Plane Geometry
March 11, 2010It is said that all one needs to stabilize (or to form) a plane are three discrete points: one, two, three. Completely unrelated to that, Greenwire has three discrete points in three discrete articles today. Put these in your tailpipes and smoke them:
1) Shale plays create ‘new world’ for energy industry:
Talk of vast new reserves in Pennsylvania’s Marcellus Shale and Louisiana’s Haynesville Shale has filled the corridors and even the keynote speech Tuesday on what had been billed as “oil day.”

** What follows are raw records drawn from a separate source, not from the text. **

-- ==== Sys2Proof/Laws/State.lean ====
section
/-!
SUPPORT. What each update of the state leaves alone: one lemma per field per update, and for the updates that raise events one equation that
names all they can change.
-/
namespace Sys2Proof.Machine

variable (s : State)

/-! ## wr -/

@[simp] theorem State.wr_pending (k : RegKey) (v : W32) : (s.wr k v).pending = s.pending := rfl
@[simp] theorem State.wr_sideA (k : RegKey) (v : W32) : (s.wr k v).sideA = s.sideA := rfl
@[simp] theorem State.wr_sideB (k : RegKey) (v : W32) : (s.wr k v).sideB = s.sideB := rfl
@[simp] theorem State.wr_rights (k : RegKey) (v : W32) : (s.wr k v).rights = s.rights := rfl
@[simp] theorem State.wr_plain7 (k : RegKey) (v : W32) : (s.wr k v).plain7 = s.plain7 := rfl
@[simp] theorem State.wr_fired (k : RegKey) (v : W32) : (s.wr k v).fired = s.fired := rfl
@[simp] theorem State.wr_out (k : RegKey) (v : W32) : (s.wr k v).out = s.out := rfl
@[simp] theorem State.wr_lastRead (k : RegKey) (v : W32) : (s.wr k v).lastRead = s.lastRead := rfl
@[simp] theorem State.wr_freeCtr (k : RegKey) (v : W32) : (s.wr k v).freeCtr = s.freeCtr := rfl
@[simp] theorem State.wr_aoReset (k : RegKey) (v : W32) : (s.wr k v).aoReset = s.aoReset := rfl
@[simp] theorem State.wr_setNow (k : RegKey) (v : W32) : (s.wr k v).setNow = s.setNow := rfl
@[simp] theorem State.wr_twins (k : RegKey) (v : W32) : (s.wr k v).twins = s.twins := rfl
@[simp] theorem State.wr_twinQ (k : RegKey) (v : W32) : (s.wr k v).twinQ = s.twinQ := rfl
@[simp] theorem State.wr_inPlan (k : RegKey) (v : W32) : (s.wr k v).inPlan = s.inPlan := rfl
@[simp] theorem State.wr_inRx (k : RegKey) (v : W32) : (s.wr k v).inRx = s.inRx := rfl
@[simp] theorem State.wr_merges (k : RegKey) (v : W32) : (s.wr k v).merges = s.merges := rfl
@[simp] theorem State.wr_feeds (k : RegKey) (v : W32) : (s.wr k v).feeds = s.feeds := rfl
@[simp] theorem State.wr_outPlan (k : RegKey) (v : W32) : (s.wr k v).outPlan = s.outPlan := rfl
@[simp] theorem State.wr_routes (k : RegKey) (v : W32) : (s.wr k v).routes = s.routes := rfl
@[simp] theorem State.wr_takes (k : RegKey) (v : W32) : (s.wr k v).takes = s.takes := rfl
@[simp] theorem State.wr_commits (k : RegKey) (v : W32) : (s.wr k v).commits = s.commits := rfl
@[simp] theorem State.wr_salvos (k : RegKey) (v : W32) : (s.wr k v).salvos = s.salvos := rfl
@[simp] theorem State.wr_outs (k : RegKey) (v : W32) : (s.wr k v).outs = s.outs := rfl
@[simp] theorem State.wr_shown (k : RegKey) (v : W32) : (s.wr k v).shown = s.shown := rfl
@[simp] theorem State.wr_stores (k : RegKey) (v : W32) : (s.wr k v).stores = s.stores := rfl
@[simp] theorem State.wr_captures (k : RegKey) (v : W32) : (s.wr k v).captures = s.captures := rfl
@[simp] theorem State.wr_benches (k : RegKey) (v : W32) : (s.wr k v).benches = s.benches := rfl
@[simp] theorem State.wr_benchPlan (k : RegKey) (v : W32) : (s.wr k v).benchPlan = s.benchPlan := rfl
@[simp] theorem State.wr_benchIn (k : RegKey) (v : W32) : (s.wr k v).benchIn = s.benchIn := rfl
@[simp] theorem State.wr_benchMem (k : RegKey) (v : W32) : (s.wr k v).benchMem = s.benchMem := rfl
@[simp] theorem State.wr_leadOld (k : RegKey) (v : W32) : (s.wr k v).leadOld = s.leadOld := rfl
@[simp] theorem State.wr_leaseEnd (k : RegKey) (v : W32) : (s.wr k v).leaseEnd = s.leaseEnd := rfl
@[simp] theorem State.wr_grace (k : RegKey) (v : W32) : (s.wr k v).grace = s.grace := rfl
@[simp] theorem State.wr_planned (k : RegKey) (v : W32) : (s.wr k v).planned = s.planned := rfl
@[simp] theorem State.wr_outSince (k : RegKey) (v : W32) : (s.wr k v).outSince = s.outSince := rfl
@[simp] theorem State.wr_voters (k : RegKey) (v : W32) : (s.wr k v).voters = s.voters := rfl
@[simp] theorem State.wr_grantAt (k : RegKey) (v : W32) : (s.wr k v).grantAt = s.grantAt := rfl
@[simp] theorem State.wr_sluices (k : RegKey) (v : W32) : (s.wr k v).sluices = s.sluices := rfl
@[simp] theorem State.wr_ring (k : RegKey) (v : W32) : (s.wr k v).ring = s.ring := rfl
@[simp] theorem State.wr_envLines (k : RegKey) (v : W32) : (s.wr k v).envLines = s.envLines := rfl
@[simp] theorem State.wr_sevAt (k : RegKey) (v : W32) : (s.wr k v).sevAt = s.sevAt := rfl
@[simp] theorem State.wr_therm (k : RegKey) (v : W32) : (s.wr k v).therm = s.therm := rfl
@[simp] theorem State.wr_txqs (k : RegKey) (v : W32) : (s.wr k v).txqs = s.txqs := rfl
@[simp] theorem State.wr_lanes (k : RegKey) (v : W32) : (s.wr k v).lanes = s.lanes := rfl
@[simp] theorem State.wr_nvl (k : RegKey) (v : W32) : (s.wr k v).nvl = s.nvl := rfl
@[simp] theorem State.wr_bankLost (k : RegKey) (v : W32) : (s.wr k v).bankLost = s.bankLost := rfl
@[simp] theorem State.wr_nvlTx (k : RegKey) (v : W32) : (s.wr k v).nvlTx = s.nvlTx := rfl
@[simp] theorem State.wr_bypassQ (k : RegKey) (v : W32) : (s.wr k v).bypassQ = s.bypassQ := rfl
@[simp] theorem State.wr_sdi (k : RegKey) (v : W32) : (s.wr k v).sdi = s.sdi := rfl
@[simp] theorem State.wr_portPlan (k : RegKey) (v : W32) : (s.wr k v).portPlan = s.portPlan := rfl
@[simp] theorem State.wr_rxFlows (k : RegKey) (v : W32) : (s.wr k v).rxFlows = s.rxFlows := rfl
@[simp] theorem State.wr_txRuns (k : RegKey) (v : W32) : (s.wr k v).txRuns = s.txRuns := rfl
@[simp] theorem State.wr_txFlows (k : RegKey) (v : W32) : (s.wr k v).txFlows = s.txFlows := rfl
@[simp] theorem State.wr_txBufs (k : RegKey) (v : W32) : (s.wr k v).txBufs = s.txBufs := rfl
@[simp] theorem State.wr_ethQ (k : RegKey) (v : W32) : (s.wr k v).ethQ = s.ethQ := rfl
@[simp] theorem State.wr_macs (k : RegKey) (v : W32) : (s.wr k v).macs = s.macs := rfl
@[simp] theorem State.wr_rrp (k : RegKey) (v : W32) : (s.wr k v).rrp = s.rrp := rfl
@[simp] theorem State.wr_hostParked (k : RegKey) (v : W32) : (s.wr k v).hostParked = s.hostParked := rfl
@[simp] theorem State.wr_tick (k : RegKey) (v : W32) : (s.wr k v).tick = s.tick := rfl
@[simp] theorem State.wr_tbs (k : RegKey) (v : W32) : (s.wr k v).tbs = s.tbs := rfl
@[simp] theorem State.wr_cmps (k : RegKey) (v : W32) : (s.wr k v).cmps = s.cmps := rfl
@[simp] theorem State.wr_ports (k : RegKey) (v : W32) : (s.wr k v).ports = s.ports := rfl
@[simp] theorem State.wr_txLatch (k : RegKey) (v : W32) : (s.wr k v).txLatch = s.txLatch := rfl
@[simp] theorem State.wr_cads (k : RegKey) (v : W32) : (s.wr k v).cads = s.cads := rfl
@[simp] theorem State.wr_cands (k : RegKey) (v : W32) : (s.wr k v).cands = s.cands := rfl
@[simp] theorem State.wr_ref (k : RegKey) (v : W32) : (s.wr k v).ref = s.ref := rfl
@[simp] theorem State.wr_trigArmed (k : RegKey) (v : W32) : (s.wr k v).trigArmed = s.trigArmed := rfl
@[simp] theorem State.wr_trigSignal (k : RegKey) (v : W32) : (s.wr k v).trigSignal = s.trigSignal := rfl
@[simp] theorem State.wr_audioTb (k : RegKey) (v : W32) : (s.wr k v).audioTb = s.audioTb := rfl
@[simp] theorem State.wr_audioHi (k : RegKey) (v : W32) : (s.wr k v).audioHi = s.audioHi := rfl
@[simp] theorem State.wr_audNext (k : RegKey) (v : W32) : (s.wr k v).audNext = s.audNext := rfl
@[simp] theorem State.wr_audSrc (k : RegKey) (v : W32) : (s.wr k v).audSrc = s.audSrc := rfl
@[simp] theorem State.wr_audDst (k : RegKey) (v : W32) : (s.wr k v).audDst = s.audDst := rfl
@[simp] theorem State.wr_tdm (k : RegKey) (v : W32) : (s.wr k v).tdm = s.tdm := rfl
@[simp] theorem State.wr_tdmOwner (k : RegKey) (v : W32) : (s.wr k v).tdmOwner = s.tdmOwner := rfl
@[simp] theorem State.wr_audTimes (k : RegKey) (v : W32) : (s.wr k v).audTimes = s.audTimes := rfl
@[simp] theorem State.wr_audIn (k : RegKey) (v : W32) : (s.wr k v).audIn = s.audIn := rfl
@[simp] theorem State.wr_headPlan (k : RegKey) (v : W32) : (s.wr k v).headPlan = s.headPlan := rfl
@[simp] theorem State.wr_tileHead (k : RegKey) (v : W32) : (s.wr k v).tileHead = s.tileHead := rfl
@[simp] theorem State.wr_preHead (k : RegKey) (v : W32) : (s.wr k v).preHead = s.preHead := rfl
@[simp] theorem State.wr_headRun (k : RegKey) (v : W32) : (s.wr k v).headRun = s.headRun := rfl
@[simp] theorem State.wr_tiles (k : RegKey) (v : W32) : (s.wr k v).tiles = s.tiles := rfl
@[simp] theorem State.wr_alyA (k : RegKey) (v : W32) : (s.wr k v).alyA = s.alyA := rfl
@[simp] theorem State.wr_alyB (k : RegKey) (v : W32) : (s.wr k v).alyB = s.alyB := rfl
@[simp] theorem State.wr_alyWait (k : RegKey) (v : W32) : (s.wr k v).alyWait = s.alyWait := rfl
@[simp] theorem State.wr_alyLive (k : RegKey) (v : W32) : (s.wr k v).alyLive = s.alyLive := rfl
@[simp] theorem State.wr_alyStore (k : RegKey) (v : W32) : (s.wr k v).alyStore = s.alyStore := rfl
@[simp] theorem State.wr_hbmA (k : RegKey) (v : W32) : (s.wr k v).hbmA = s.hbmA := rfl
@[simp] theorem State.wr_hbmB (k : RegKey) (v : W32) : (s.wr k v).hbmB = s.hbmB := rfl
@[simp] theorem State.wr_hbmRun (k : RegKey) (v : W32) : (s.wr k v).hbmRun = s.hbmRun := rfl
@[simp] theorem State.wr_hbmMax (k : RegKey) (v : W32) : (s.wr k v).hbmMax = s.hbmMax := rfl
@[simp] theorem State.wr_hoppers (k : RegKey) (v : W32) : (s.wr k v).hoppers = s.hoppers := rfl
@[simp] theorem State.wr_capPlan (k : RegKey) (v : W32) : (s.wr k v).capPlan = s.capPlan := rfl
@[simp] theorem State.wr_sramA (k : RegKey) (v : W32) : (s.wr k v).sramA = s.sramA := rfl
@[simp] theorem State.wr_sramB (k : RegKey) (v : W32) : (s.wr k v).sramB = s.sramB := rfl
@[simp] theorem State.wr_hbmTempAt (k : RegKey) (v : W32) : (s.wr k v).hbmTempAt = s.hbmTempAt := rfl
@[simp] theorem State.wr_audLate (k : RegKey) (v : W32) : (s.wr k v).audLate = s.audLate := rfl
@[simp] theorem State.wr_locks (k : RegKey) (v : W32) : (s.wr k v).locks = s.locks := rfl
@[simp] theorem State.wr_waiting (k : RegKey) (v : W32) : (s.wr k v).waiting = s.waiting := rfl
@[simp] theorem State.wr_grantNext (k : RegKey) (v : W32) : (s.wr k v).grantNext = s.grantNext := rfl
@[simp] theorem State.wr_winBuf (k : RegKey) (v : W32) : (s.wr k v).winBuf = s.winBuf := rfl
@[simp] theorem State.wr_msixOpen (k : RegKey) (v : W32) : (s.wr k v).msixOpen = s.msixOpen := rfl
@[simp] theorem State.wr_msixPend (k : RegKey) (v : W32) : (s.wr k v).msixPend = s.msixPend := rfl
@[simp] theorem State.wr_vecHigh (k : RegKey) (v : W32) : (s.wr k v).vecHigh = s.vecHigh := rfl
@[simp] theorem State.wr_flash0 (k : RegKey) (v : W32) : (s.wr k v).flash0 = s.flash0 := rfl
@[simp] theorem State.wr_flash1 (k : RegKey) (v : W32) : (s.wr k v).flash1 = s.flash1 := rfl
@[simp] theorem State.wr_owners (k : RegKey) (v : W32) : (s.wr k v).owners = s.owners := rfl
@[simp] theorem State.wr_svn (k : RegKey) (v : W32) : (s.wr k v).svn = s.svn := rfl
@[simp] theorem State.wr_otpOk (k : RegKey) (v : W32) : (s.wr k v).otpOk = s.otpOk := rfl
@[simp] theorem State.wr_loaded (k : RegKey) (v : W32) : (s.wr k v).loaded = s.loaded := rfl
@[simp] theorem State.wr_updMbx (k : RegKey) (v : W32) : (s.wr k v).updMbx = s.updMbx := rfl
@[simp] theorem State.wr_session (k : RegKey) (v : W32) : (s.wr k v).session = s.session := rfl
@[simp] theorem State.wr_parts (k : RegKey) (v : W32) : (s.wr k v).parts = s.parts := rfl
@[simp] theorem State.wr_updSide (k : RegKey) (v : W32) : (s.wr k v).updSide = s.updSide := rfl
@[simp] theorem State.wr_confirming (k : RegKey) (v : W32) : (s.wr k v).confirming = s.confirming := rfl
@[simp] theorem State.wr_fwHash (k : RegKey) (v : W32) : (s.wr k v).fwHash = s.fwHash := rfl
@[simp] theorem State.wr_change (k : RegKey) (v : W32) : (s.wr k v).change = s.change := rfl
@[simp] theorem State.wr_changeAt (k : RegKey) (v : W32) : (s.wr k v).changeAt = s.changeAt := rfl
@[simp] theorem State.wr_attest (k : RegKey) (v : W32) : (s.wr k v).attest = s.attest := rfl
@[simp] theorem State.wr_unlock (k : RegKey) (v : W32) : (s.wr k v).unlock = s.unlock := rfl
@[simp] theorem State.wr_tempSeen (k : RegKey) (v : W32) : (s.wr k v).tempSeen = s.tempSeen := rfl
@[simp] theorem State.wr_engs (k : RegKey) (v : W32) : (s.wr k v).engs = s.engs := rfl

ConocoPhillips CEO Jim Mulva used that keynote to tout shale gas as “nature’s gift to the people of the world.” He praised the ingenuity of an industry that learned how to employ horizontal drilling and hydraulic fracturing to open up shale, a rock that had long been considered too difficult to drill.
Now the gas-laced rock has doubled the discovered gas resources of North America, providing 100 years of supply to a country that a few years ago was planning a host of new terminals to import liquefied natural gas, or LNG. Shale gas now accounts for 20 percent of the country’s gas supply, up from 1 percent in 2000.
2) Pairing oil recovery with carbon capture a win-win for U.S.
Enhanced oil recovery — a technique that stimulates aging wells — combined with carbon capture and storage (CCS) could slash U.S. petroleum imports if there is a strong price on carbon, according to a report commissioned by an environmental group and released yesterday.
The Natural Resources Defense Council backed the report that says combining CCS with enhanced oil recovery could boost U.S. production by 3 million to 3.6 million barrels a day.
“Significant growth is dependent on sourcing affordable carbon dioxide,” said Mike Godec, vice president of Advanced Resources International, which prepared the report. “Climate legislation obviously would give enhanced oil recovery a kick start and allow the technology to grow most rapidly.”
Oil companies for years have wrung as much oil as they could from maturing wells. And for the past 35 years or so, they have been pumping CO2 into aging reservoirs to displace oil and enhance production.
3) Injection well is ‘plausible cause’ of Texas earthquakes:
Researcher Brian Stump of Southern Methodist University, one of four researchers who worked on a study published in the magazine Leading Edge, said the injection well at the airport was a “plausible cause” of the earthquakes that started seven weeks after the well began operating in 2008 and stopped when the well was closed.
The last article is basically on hydraulic fracking, though there are similar concerns about CCS too. If true, I think it raises questions about the stability of this plane.
Right now the cheapest CO2 is that separated out from natural gas streams (natural gas has tremendously varied amounts of water vapor and CO2, depending on the well. In particular fields, there is a ton of CO2 which increasingly is being injected back into the well to push more gas and oil out.